A Luis Sepulveda
“La libertà è uno stato di grazia e si è liberi solo mentre si lotta per conquistarla.”
Luis Sepulveda
Questa, come tante altre citazioni, favole, romanzi o altre sue opere hanno accompagnato istanti o periodi della nostra vita personale, familiare, scolastica o sociale.
Luis Sepulveda con un semplice e piacevole linguaggio dal carattere pedagogico e trasversale, ci ha regalato pagine immortali nei suoi libri. Ora più che mai ci servono, perché sanno andare oltre la morte. La sua morte.
“Storia di una gabbianella e del gatto che le insegnò a volare” o “La storia di un cane che insegnò a un bambino la fedeltà” o “Storia di una lumaca che scoprì l’importanza della lentezza“, o “Ingredienti per una vita di formidabili passioni” o “Il generale e il giudice“o “Storie d’amore senza parole“…, hanno persuaso piccoli e grandi lettori a percorrere un cammino interiore a ritroso nel
ridipingere l’immagine di sé mediante la celebrazione dei valori alti, come: la fedeltà, la fiducia, la tolleranza, l’amicizia, il rispetto di sé, del prossimo e del pianeta. Il reciproco confronto con il suo mondo interiore ed esteriore gli ha consentito di esprimere i suoi ideali anche attraverso il teatro.

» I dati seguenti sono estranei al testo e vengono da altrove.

@[simp] theorem State.err_settings (s : State) (e : HostError) : (s.err e).settings = s.settings := rfl
@[simp] theorem State.settle_settings (s : State) : (s.settle).settings = s.settings :=
  settings_of_kept (s.settle_kept)
@[simp] theorem State.holdArm_settings (s : State) : (s.holdArm).settings = s.settings :=
  settings_of_kept (s.holdArm_kept)
@[simp] theorem State.defer_settings (s : State) (d : Deferred) : (s.defer d).settings = s.settings :=
  settings_of_kept (s.defer_kept d)
@[simp] theorem State.setCause_settings (s : State) (m : Word) : (s.setCause m).settings = s.settings :=
  settings_of_kept (s.setCause_kept m)
@[simp] theorem State.setStatus_settings (s : State) (m : Word) : (s.setStatus m).settings = s.settings :=
  settings_of_kept (s.setStatus_kept m)
@[simp] theorem State.onEdge_settings (s : State) (f : EdgeRec → EdgeRec) : (s.onEdge f).settings = s.settings :=
  settings_of_kept (s.onEdge_kept f)
@[simp] theorem State.goTo_settings (s : State) (x : EngState) : (s.goTo x).settings = s.settings :=
  settings_of_kept (s.goTo_kept x)
@[simp] theorem State.count_settings (s : State) (c : Cnt) : (s.count c).settings = s.settings :=
  settings_of_kept (s.count_kept c)
@[simp] theorem State.onSlot_settings (s : State) (q : Nat) (f : OpenSlot → OpenSlot) : (s.onSlot q f).settings = s.settings :=
  settings_of_kept (s.onSlot_kept q f)
@[simp] theorem State.finishEntry_settings (s : State) (n : RingNo) (i : BitVec 16) : (s.finishEntry n i).settings = s.settings :=
  settings_of_kept (s.finishEntry_kept n i)
@[simp] theorem State.log_settings (s : State) (c d : Nat) (n : RingNo) (i : Nat) : (s.log_ c d n i).settings = s.settings :=
  settings_of_kept (s.log_kept c d n i)
@[simp] theorem State.onUpdate_settings (s : State) (n : RingNo) (f : Update → Update) : (s.onUpdate n f).settings = s.settings :=
  settings_of_kept (s.onUpdate_kept n f)
@[simp] theorem State.elapse_settings (s : State) (n : Nat) (h : s.port.resting = true) : (s.elapse n).settings = s.settings :=
  settings_of_kept (s.elapse_kept n h)
@[simp] theorem State.waitUntil_settings (s : State) (n : Nat) (h : s.port.resting = true) : (s.waitUntil n).settings = s.settings :=
  settings_of_kept (s.waitUntil_kept n h)
@[simp] theorem State.requestMark_settings (s : State) (q : Nat) (k : Asker) : (s.requestMark q k).settings = s.settings :=
  settings_of_kept (s.requestMark_kept q k)
@[simp] theorem State.replayNext_settings (s : State) (b : Bool) : (s.replayNext b).settings = s.settings :=
  settings_of_kept (s.replayNext_kept b)
@[simp] theorem State.onMem_settings (s : State) (f : MemPort → MemPort) : (s.onMem f).settings = s.settings :=
  settings_of_kept (s.onMem_kept f)
@[simp] theorem State.onThm_settings (s : State) (f : Thermal → Thermal) : (s.onThm f).settings = s.settings :=
  settings_of_kept (s.onThm_kept f)
@[simp] theorem State.onReplaySlot_settings (s : State) (f : ReplaySlot → ReplaySlot) : (s.onReplaySlot f).settings = s.settings :=
  settings_of_kept (s.onReplaySlot_kept f)
@[simp] theorem State.tombstone_settings (s : State) (q : Nat) : (s.tombstone q).settings = s.settings :=
  settings_of_kept (s.tombstone_kept q)
@[simp] theorem State.completeUpdate_settings (s : State) (n : RingNo) (i : BitVec 16) : (s.completeUpdate n i).settings = s.settings :=
  settings_of_kept (s.completeUpdate_kept n i)
@[simp] theorem State.askScan_settings (s : State) : (s.askScan).settings = s.settings :=
  settings_of_kept (s.askScan_kept)
@[simp] theorem State.requestIntent_settings (s : State) (n : RingNo) (i : BitVec 16) (u : Update) : (s.requestIntent n i u).settings = s.settings :=
  settings_of_kept (s.requestIntent_kept n i u)
@[simp] theorem State.scanEnd_settings (s : State) (c : Scan) : (s.scanEnd c).settings = s.settings :=
  settings_of_kept (s.scanEnd_kept c)
@[simp] theorem State.memFailure_settings (s : State) (c w d : Nat) (b : Bool) (a : Access) : (s.memFailure c w d b a).settings = s.settings :=
  settings_of_kept (s.memFailure_kept c w d b a)
@[simp] theorem State.beginTxn_settings (s : State) (o : OpenAccess) (k : TxKind) (f : Nat) : (s.beginTxn o k f).settings = s.settings :=
  settings_of_kept (s.beginTxn_kept o k f)
@[simp] theorem State.beginPiece_settings (s : State) (o : OpenAccess) : (s.beginPiece o).settings = s.settings :=
  settings_of_kept (s.beginPiece_kept o)
@[simp] theorem State.gotEntry_settings (s : State) (n : RingNo) (e : Entry) (t : List Byte) : (s.gotEntry n e t).settings = s.settings :=
  settings_of_kept (s.gotEntry_kept n e t)
@[simp] theorem State.writeDone_settings (s : State) (a : Access) : (s.writeDone a).settings = s.settings :=
  settings_of_kept (s.writeDone_kept a)
@[simp] theorem State.freePort_settings (s : State) : (s.freePort).settings = s.settings :=
  settings_of_kept (s.freePort_kept)
@[simp] theorem State.riseNow_settings (s : State) : (s.riseNow).settings = s.settings :=
  settings_of_kept (s.riseNow_kept)
@[simp] theorem State.takeRequest_settings (s : State) (a : Access) : (s.takeRequest a).settings = s.settings :=
  settings_of_kept (s.takeRequest_kept a)
@[simp] theorem State.takeEntry_settings (s : State) (n : RingNo) : (s.takeEntry n).settings = s.settings :=
  settings_of_kept (s.takeEntry_kept n)
@[simp] theorem State.disturb_settings (s : State) : (s.disturb).settings = s.settings :=
  settings_of_kept (s.disturb_kept)
@[simp] theorem State.onRing_settings (s : State) (n : RingNo) (f : Ring → Ring)
    (h : (f s.rings[n]).ctl = s.rings[n].ctl ∧ (f s.rings[n]).base = s.rings[n].base ∧
      (f s.rings[n]).tailAddr = s.rings[n].tailAddr ∧ (f s.rings[n]).headAddr = s.rings[n].headAddr ∧
      (f s.rings[n]).poll = s.rings[n].poll) : (s.onRing n f).settings = s.settings := settings_of_kept (s.onRing_kept n f h)
@[simp] theorem State.onJnl_settings (s : State) (f : Journal → Journal)
    (h : (f s.jnl).ctl = s.jnl.ctl ∧ (f s.jnl).base = s.jnl.base ∧ (f s.jnl).size = s.jnl.size) :
    (s.onJnl f).settings = s.settings := settings_of_kept (s.onJnl_kept f h)
@[simp] theorem State.onSup_settings (s : State) (f : Supply → Supply) (h : (f s.sup).vlim = s.sup.vlim) :
    (s.onSup f).settings = s.settings := settings_of_kept (s.onSup_kept f h)
@[simp] theorem State.gotTail_settings (s : State) (n : RingNo) (bs : List Byte) : (s.gotTail n bs).settings = s.settings := by
  unfold State.gotTail
  try dsimp only
  repeat' split
  all_goals first | (simp [apply_ite State.settings]; done) | rfl
@[simp] theorem State.gotProbe_settings (s : State) (n : RingNo) (bs : List Byte) : (s.gotProbe n bs).settings = s.settings := by
  unfold State.gotProbe
  try dsimp only
  repeat' split
  all_goals first | (simp [apply_ite State.settings]; done) | rfl
@[simp] theorem State.readsDone_settings (s : State) (n : RingNo) : (s.readsDone n).settings = s.settings := by
  unfold State.readsDone
  try dsimp only
  repeat' split
  all_goals first | (simp [apply_ite State.settings]; done) | rfl
@[simp] theorem State.gotUpdateRead_settings (s : State) (n : RingNo) (f : Update → Update) : (s.gotUpdateRead n f).settings = s.settings := by
  unfold State.gotUpdateRead
  try dsimp only
  repeat' split
  all_goals first | (simp [apply_ite State.settings]; done) | rfl
@[simp] theorem State.gotAhead_settings (s : State) (n : RingNo) (i : BitVec 16) (f : Fetched → Fetched) (g : Update → Update) : (s.gotAhead n i f g).settings = s.settings := by
  unfold State.gotAhead
  try dsimp only
  repeat' split
  all_goals first | (simp [apply_ite State.settings]; done) | rfl
@[simp] theorem State.gotReplayRead_settings (s : State) (f : ReplaySlot → ReplaySlot) : (s.gotReplayRead f).settings = s.settings := by
  unfold State.gotReplayRead
  try dsimp only
  repeat' split
  all_goals first | (simp [apply_ite State.settings]; done) | rfl
@[simp] theorem State.gotReplayIntent_settings (s : State) (q : Nat) (bs : List Byte) : (s.gotReplayIntent q bs).settings = s.settings := by
  unfold State.gotReplayIntent
  try dsimp only
  repeat' split
  all_goals first | (simp [apply_ite State.settings]; done) | rfl
@[simp] theorem State.readDone_settings (s : State) (o : OpenAccess) (bs : List Byte) : (s.readDone o bs).settings = s.settings := by
  unfold State.readDone
  try dsimp only
  repeat' split
  all_goals first | (simp [apply_ite State.settings]; done) | rfl
@[simp] theorem State.startAccess_settings (s : State) (a : Access) : (s.startAccess a).settings = s.settings := by
  unfold State.startAccess
  try dsimp only
  repeat' split
  all_goals first | (simp [apply_ite State.settings]; done) | rfl
@[simp] theorem State.arbitrate_settings (s : State) : (s.arbitrate).settings = s.settings := by
  unfold State.arbitrate
  try dsimp only
  repeat' split
  all_goals first | (simp [apply_ite State.settings]; done) | rfl
@[simp] theorem State.pieceDone_settings (s : State) (o : OpenAccess) (k : Nat) (bs : List Byte) : (s.pieceDone o k bs).settings = s.settings := by
  unfold State.pieceDone
  try dsimp only
  repeat' split
  all_goals first | (simp [apply_ite State.settings]; done) | rfl
@[simp] theorem State.txnFails_kept (s : State) (o : OpenAccess) (t : Txn) (c : Nat) : (s.txnFails o t c).kept = s.kept := by
  unfold State.txnFails; simp
@[simp] theorem State.txnFails_settings (s : State) (o : OpenAccess) (t : Txn) (c : Nat) : (s.txnFails o t c).settings = s.settings :=
  settings_of_kept (s.txnFails_kept o t c)
@[simp] theorem State.txnEnd_settings (s : State) (o : OpenAccess) (t : Txn) (bs : List Byte) : (s.txnEnd o t bs).settings = s.settings := by
  unfold State.txnEnd
  try dsimp only
  repeat' split
  all_goals first | (simp [apply_ite State.settings]; done) | rfl
theorem State.abortTxn_settings (s : State) (o : OpenAccess) (t : Txn) (c : Nat) (h : s.port.resting = true) :
    (s.abortTxn o t c).settings = s.settings := by
  have e : (s.txnFails o t c).port = s.port := (congrArg State.port (s.txnFails_kept o t c) :)
  unfold State.abortTxn
  rw [State.riseNow_settings, State.elapse_settings _ _ (by rw [e]; exact h), State.txnFails_settings]
theorem State.atEdge_settings (s : State) (e : Nat) (f : OpenAccess → State → State) (h : s.port.resting = true)
    (hf : ∀ o s, s.port.resting = true → (f o s).settings = s.settings) : (s.atEdge e f).settings = s.settings := by
  have r : (s.waitUntil e).port.resting = true := by rw [State.waitUntil_port _ _ h]; exact h
  unfold State.atEdge
  dsimp only
  split
  · split
    · rw [hf _ _ r, State.waitUntil_settings _ _ h]
    · exact s.waitUntil_settings _ h
  · exact s.waitUntil_settings _ h
theorem State.endTxn_settings (s : State) (o : OpenAccess) (t : Txn) (w : Nat) (bs : List Byte) (h : s.port.resting = true) :
    (s.endTxn o t w bs).settings = s.settings := by
  unfold State.endTxn
  dsimp only
  repeat' split
  all_goals exact State.atEdge_settings _ _ _ h (fun o s r => by first | exact State.abortTxn_settings _ _ _ _ r | simp)
@[simp] theorem State.admitUpdate_settings (s : State) (n : RingNo) (f : Fetched) : (s.admitUpdate n f).settings = s.settings := by
  unfold State.admitUpdate
  dsimp only
  rw [State.onSup_settings _ _ rfl, State.onRing_settings _ _ _ ⟨rfl, rfl, rfl, rfl, rfl⟩]
  split <;> rfl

Oggi come ieri, sono preziose al cuore e all’intelligenza umana, le parole che ci hanno permesso di viaggiare regalandoci emozioni, contenuti educativi, pedagogici e culturali significativi per la collettività. Trampolini di lancio per il progetto di vita di grandi e piccini che hanno avuto il coraggio di mettersi in discussione nel cammino di crescita individuale e sociale.

In questo tempo mesto, in cui il Covid 19 ci sta portando via alcuni fra gli affetti cari che abbiamo e fra le persone sagge che nella maturità degli anni guidavano i nostri passi, anche lo scrittore Luis Sepulveda, maestro dell’arte di volare, ha spiegato le ali e staccato il suo piede dalla terra. Non possiamo che essergli grati per tutto quello che ha scritto, nella certezza che le sue parole restano con noi e ci accompagneranno anche in questi momenti difficili.
Ci auguriamo reciprocamente di cogliere i grandi della nostra storia, affinché i loro insegnamenti costituiscano i fili che intessono le vite di chi, è chiamato ad essere docente o genitore per arrivare poi agli alunni e ai figli.